DiaBlo: Diagonal Blocks Are Sufficient For Finetuning

Imagine you have a massive, incredibly smart library (a Large Language Model, or LLM) that knows almost everything. But now, you want to teach this library a very specific new skill, like how to solve math problems or write code for a specific company.

The Problem:
The traditional way to teach the library is Full Fine-Tuning. This is like hiring a team of 100 librarians to rewrite every single book in the library to include the new information. It works great, but it's incredibly expensive, slow, and requires a massive warehouse (memory) to store all the changes.

The Current "Hack" (LoRA):
To save money, researchers invented LoRA (Low-Rank Adaptation). Instead of rewriting the books, LoRA is like adding a small, sticky-note index card to the front of the library. You only write on the index card, not the books.

The Catch: These index cards are made of two layers of paper glued together (a matrix product). To make them stick properly, you have to be very careful about how you glue them (special initialization) and how you press them down (special optimization). If you mess up the gluing, the notes fall off, or the library gets confused.

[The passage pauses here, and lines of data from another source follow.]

-- ==== Sys2Proof/Decode.lean ====
section
/-! DEFINITION. The decoder of the three formats of 30_encoding.md (requests R82, R84, R85; frame headers
R70, R90; command words R78, R87), total on every transfer, and the encoder beside it. -/

namespace Sys2Proof

/-- Why the decoder rejects a transfer. Requests are never rejected: all sixteen `opsel` values have a
row. Both reasons are safe: the model stops. -/
inductive DecodeReject where
  /-- a header to the device with a version other than 3, which FCP cannot encode (R72, R88, R122) -/
  | undescribedHeader
  /-- a word `pack` cannot produce: a reserved or the action bit is set (R78, R88) -/
  | undescribedWord
  deriving DecidableEq, Repr

/-- `opsel = REQ[35:32]` (R82). -/
def opselOf (w : Request) : BitVec 4 := w.extractLsb' 32 4

/-- `arg = REQ[31:0]` (R82). -/
def argOf (w : Request) : Word := w.extractLsb' 0 32

/-- `arg[7:0]`: the byte operand of CSADD, ENCPAY and HDPUSH, and `type` of ENCSTART (R85). -/
def argByte (a : Word) : Byte := a.extractLsb' 0 8

/-- `arg[15:8]`: `id` of ENCSTART (R85). -/
def argId (a : Word) : Byte := a.extractLsb' 8 8

/-- `arg[31:16]`: `len` of ENCSTART (R85). -/
def argLen (a : Word) : Half := a.extractLsb' 16 16

/-- `arg[5:0]`: `op` of PACK (R85). -/
def argOp (a : Word) : BitVec 6 := a.extractLsb' 0 6

/-- `arg[27:6]`: `val` of PACK (R85). -/
def argVal (a : Word) : BitVec 22 := a.extractLsb' 6 22

/-- The operation select map (R84). -/
def decodeRequest (w : Request) : Instr :=
  let a := argOf w
  match (opselOf w).toNat with
  | 0x0 => .nop
  | 0x1 => .csinit
  | 0x2 => .csadd (argByte a)
  | 0x3 => .csfin
  | 0x4 => .encstart (argByte a) (argId a) (argLen a)
  | 0x5 => .encpay (argByte a)
  | 0x6 => .encemit
  | 0x7 => .encabort
  | 0x8 => .hdpush (argByte a)
  | 0x9 => .hdget
  | 0xA => .hdclr
  | 0xB => .pack (argOp a) (argVal a)
  | 0xC => .unpack a
  | 0xD => .reservedD
  | 0xE => .reservedE
  | _ => .reservedF

/-- The fields of `HDR48` (R70). -/
def hdrCk (w : Header48) : Byte := w.extractLsb' 0 8
@[inherit_doc hdrCk] def hdrVer (w : Header48) : Byte := w.extractLsb' 8 8
@[inherit_doc hdrCk] def hdrType (w : Header48) : Byte := w.extractLsb' 16 8
@[inherit_doc hdrCk] def hdrId (w : Header48) : Byte := w.extractLsb' 24 8
@[inherit_doc hdrCk] def hdrLen (w : Header48) : Half := w.extractLsb' 32 16

/-- The classification of R90: direction, `command_type` and `data_length` say the variant. Every row but
GREETING fixes the version to 3; a header to the host with another one is a frame that is parsed like any
other (R88, R153), so it is the generic row's. -/
def decodeHeader (dir : Direction) (w : Header48) : Except DecodeReject Instr :=
  let ck := hdrCk w
  let ver := hdrVer w
  let ty := hdrType w
  let id := hdrId w
  let len := hdrLen w
  match dir with
  | .toDevice =>
    if ver ≠ Config.protoVer then .error .undescribedHeader
    else if ty = Config.typeUnlock ∧ len = 8 then .ok (.unlock ck id)
    else if ty = Config.typeMotor ∧ len = 4 then .ok (.moveStatusCmd ck id)
    else .ok (.frame .toDevice ck ver ty id len)
  | .toHost =>
    if len = 0 then .ok (.greeting ck ver ty id)
    else if ver = Config.protoVer ∧ ty = Config.typeLoginReply ∧ len = 7 then .ok (.loginReply ck id)
    else if ver = Config.protoVer ∧ ty = Config.typeMotor ∧ len = 7 then .ok (.statusReply ck id)
    else .ok (.frame .toHost ck ver ty id len)

/-- `word[9:4]` (R78). -/
def wordOp (w : Word) : BitVec 6 := w.extractLsb' 4 6

/-- `word[31:10]` (R78). -/
def wordVal (w : Word) : BitVec 22 := w.extractLsb' 10 22

/-- `word[3]` (R78). -/
def wordAct (w : Word) : BitVec 1 := w.extractLsb' 3 1

/-- `word[2:0]` (R78). -/
def wordRsv (w : Word) : BitVec 3 := w.extractLsb' 0 3

/-- The command words the table lists: reserved and action bits 0 (R78), three named commands (R87). -/
def decodeWord (w : Word) : Except DecodeReject Instr :=
  let op := wordOp w
  let val := wordVal w
  if wordRsv w ≠ 0 ∨ wordAct w ≠ 0 then .error .undescribedWord
  else if op = Config.opRotE then .ok (.rotE val)
  else if op = Config.opRotF then .ok (.rotF val)
  else if op = Config.opStop ∧ val = 0 then .ok .stop
  else .ok (.cw op val)

/-- The decoder: total, and what it rejects it rejects by name. -/
def decode : Transfer → Except DecodeReject Instr
  | .req w => .ok (decodeRequest w)
  | .hdr dir w => decodeHeader dir w
  | .cw w => decodeWord w

/-! ### The encoder, from the same tables -/

/-- `{opsel, arg}` (R82). -/
def encodeRequest (opsel : BitVec 4) (arg : Word) : Request := opsel ++ arg

/-- A byte operand in `arg[7:0]`, unread bits 0 (R85, R92). -/
def byteArg (b : Byte) : Word := 0#24 ++ b

/-- `{len, id, type}` (R85). -/
def startArg (ty id : Byte) (len : Half) : Word := len ++ (id ++ ty)

/-- `{0000, val, op}` (R85, R92). -/
def packArg (op : BitVec 6) (val : BitVec 22) : Word := 0#4 ++ (val ++ op)

/-- `HDR48` (R70). -/
def encodeHeader (ck ver ty id : Byte) (len : Half) : Header48 := len ++ (id ++ (ty ++ (ver ++ ck)))

/-- `{operand, opcode, action, reserved}` with action and reserved 0 (R78). -/
def encodeWord (op : BitVec 6) (val : BitVec 22) : Word := val ++ (op ++ (0#1 ++ 0#3))

/-- The transfer that stands for a well-formed instruction. -/
def encode : Instr → Transfer
  | .nop => .req (encodeRequest 0x0 0)
  | .csinit => .req (encodeRequest 0x1 0)
  | .csadd b => .req (encodeRequest 0x2 (byteArg b))
  | .csfin => .req (encodeRequest 0x3 0)
  | .encstart ty id len => .req (encodeRequest 0x4 (startArg ty id len))
  | .encpay b => .req (encodeRequest 0x5 (byteArg b))
  | .encemit => .req (encodeRequest 0x6 0)
  | .encabort => .req (encodeRequest 0x7 0)
  | .hdpush b => .req (encodeRequest 0x8 (byteArg b))
  | .hdget => .req (encodeRequest 0x9 0)
  | .hdclr => .req (encodeRequest 0xA 0)
  | .pack op val => .req (encodeRequest 0xB (packArg op val))
  | .unpack w => .req (encodeRequest 0xC w)
  | .reservedD => .req (encodeRequest 0xD 0)
  | .reservedE => .req (encodeRequest 0xE 0)
  | .reservedF => .req (encodeRequest 0xF 0)
  | .frame dir ck ver ty id len => .hdr dir (encodeHeader ck ver ty id len)
  | .unlock ck id => .hdr .toDevice (encodeHeader ck Config.protoVer Config.typeUnlock id 8)
  | .loginReply ck id => .hdr .toHost (encodeHeader ck Config.protoVer Config.typeLoginReply id 7)
  | .moveStatusCmd ck id => .hdr .toDevice (encodeHeader ck Config.protoVer Config.typeMotor id 4)
  | .statusReply ck id => .hdr .toHost (encodeHeader ck Config.protoVer Config.typeMotor id 7)
  | .greeting ck ver ty id => .hdr .toHost (encodeHeader ck ver ty id 0)
  | .cw op val => .cw (encodeWord op val)
  | .rotE val => .cw (encodeWord Config.opRotE val)
  | .rotF val => .cw (encodeWord Config.opRotF val)
  | .stop => .cw (encodeWord Config.opStop 0)

/-! ### Words of the opcode table -/

/-- The direction in which a header of the table is read when nothing says it: the two replies and a
version FCP never emits (R122) come from the device, the rest go to it (log entry 11). -/
def tableDirection (w : Header48) : Direction :=
  if hdrVer w ≠ Config.protoVer then .toHost
  else if hdrLen w = 7 ∧ (hdrType w = Config.typeLoginReply ∨ hdrType w = Config.typeMotor) then .toHost
  else .toDevice

/-- The transfer of a word of the opcode table: 4 bytes are a command word, 5 a request (whose four
uppermost bits do not exist and must be 0), 6 a frame header; the table has no other size. -/
def transferOfBits (nbits w : Nat) : Option Transfer :=
  match (nbits + 7) / 8 with
  | 4 => some (.cw (BitVec.ofNat 32 w))
  | 5 => if w < 2 ^ 36 then some (.req (BitVec.ofNat 36 w)) else none
  | 6 => some (.hdr (tableDirection (BitVec.ofNat 48 w)) (BitVec.ofNat 48 w))
  | _ => none

/-- What the decoder reads from a word of the opcode table. -/
def decodeTableWord (nbits w : Nat) : Option Instr :=
  match transferOfBits nbits w with
  | none => none
  | some x => (decode x).toOption

end Sys2Proof
end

The New Solution (DiaBlo):
The authors of this paper propose DiaBlo (Diagonal Blocks). They say, "Why glue two pieces of paper together? Let's just write directly on the books, but only on specific, neat squares."

Here is the breakdown using simple analogies:

1. The "Chessboard" vs. The "Glue"

Imagine the library's knowledge is a giant chessboard.

LoRA tries to learn by moving two separate sets of pieces (A and B) that interact with each other. It's like trying to solve a puzzle where the pieces are magnetic but repel each other if you don't hold them perfectly. It's tricky and unstable.
DiaBlo says, "Let's just pick out the white squares (the diagonal blocks) of the chessboard and write our new rules directly on them." We ignore the black squares. We don't need glue; we just write on the wood.

2. Why is this better?

No "Glue" Required: Because DiaBlo writes directly on the existing structure, it doesn't need complex "gluing" tricks (special initialization) to start working. You can just start writing immediately. It's like painting a wall: you don't need to mix a special chemical to make the paint stick if you're just painting the wall directly; you just paint.
Stability: Since there's no complex interaction between two layers of "glue," the learning process is much smoother. It doesn't wobble or crash as often as LoRA.
Efficiency: Even though we are writing on the books, we are only writing on a tiny fraction of the squares (the diagonal blocks). This means we still save 99% of the memory and time, just like LoRA does.

3. The "Secret Sauce" (Why it works)

You might ask, "If we only change a few squares, won't the library forget the rest?"
The paper proves mathematically that for these giant libraries, the most important changes actually happen in those specific "diagonal" patterns.

Analogy: Imagine a massive orchestra. To change the sound of the song, you don't need every single musician to change their instrument. You just need the first violins, the second violins, and the cellos (the diagonal blocks) to play a slightly different note. The rest of the orchestra can stay exactly the same, and the song still sounds perfect.

4. Real-World Results

The authors tested this on:

Common Sense: Making the AI understand jokes and logic.
Math: Solving complex equations.
Coding: Writing computer programs.
Safety: Teaching the AI not to say harmful things.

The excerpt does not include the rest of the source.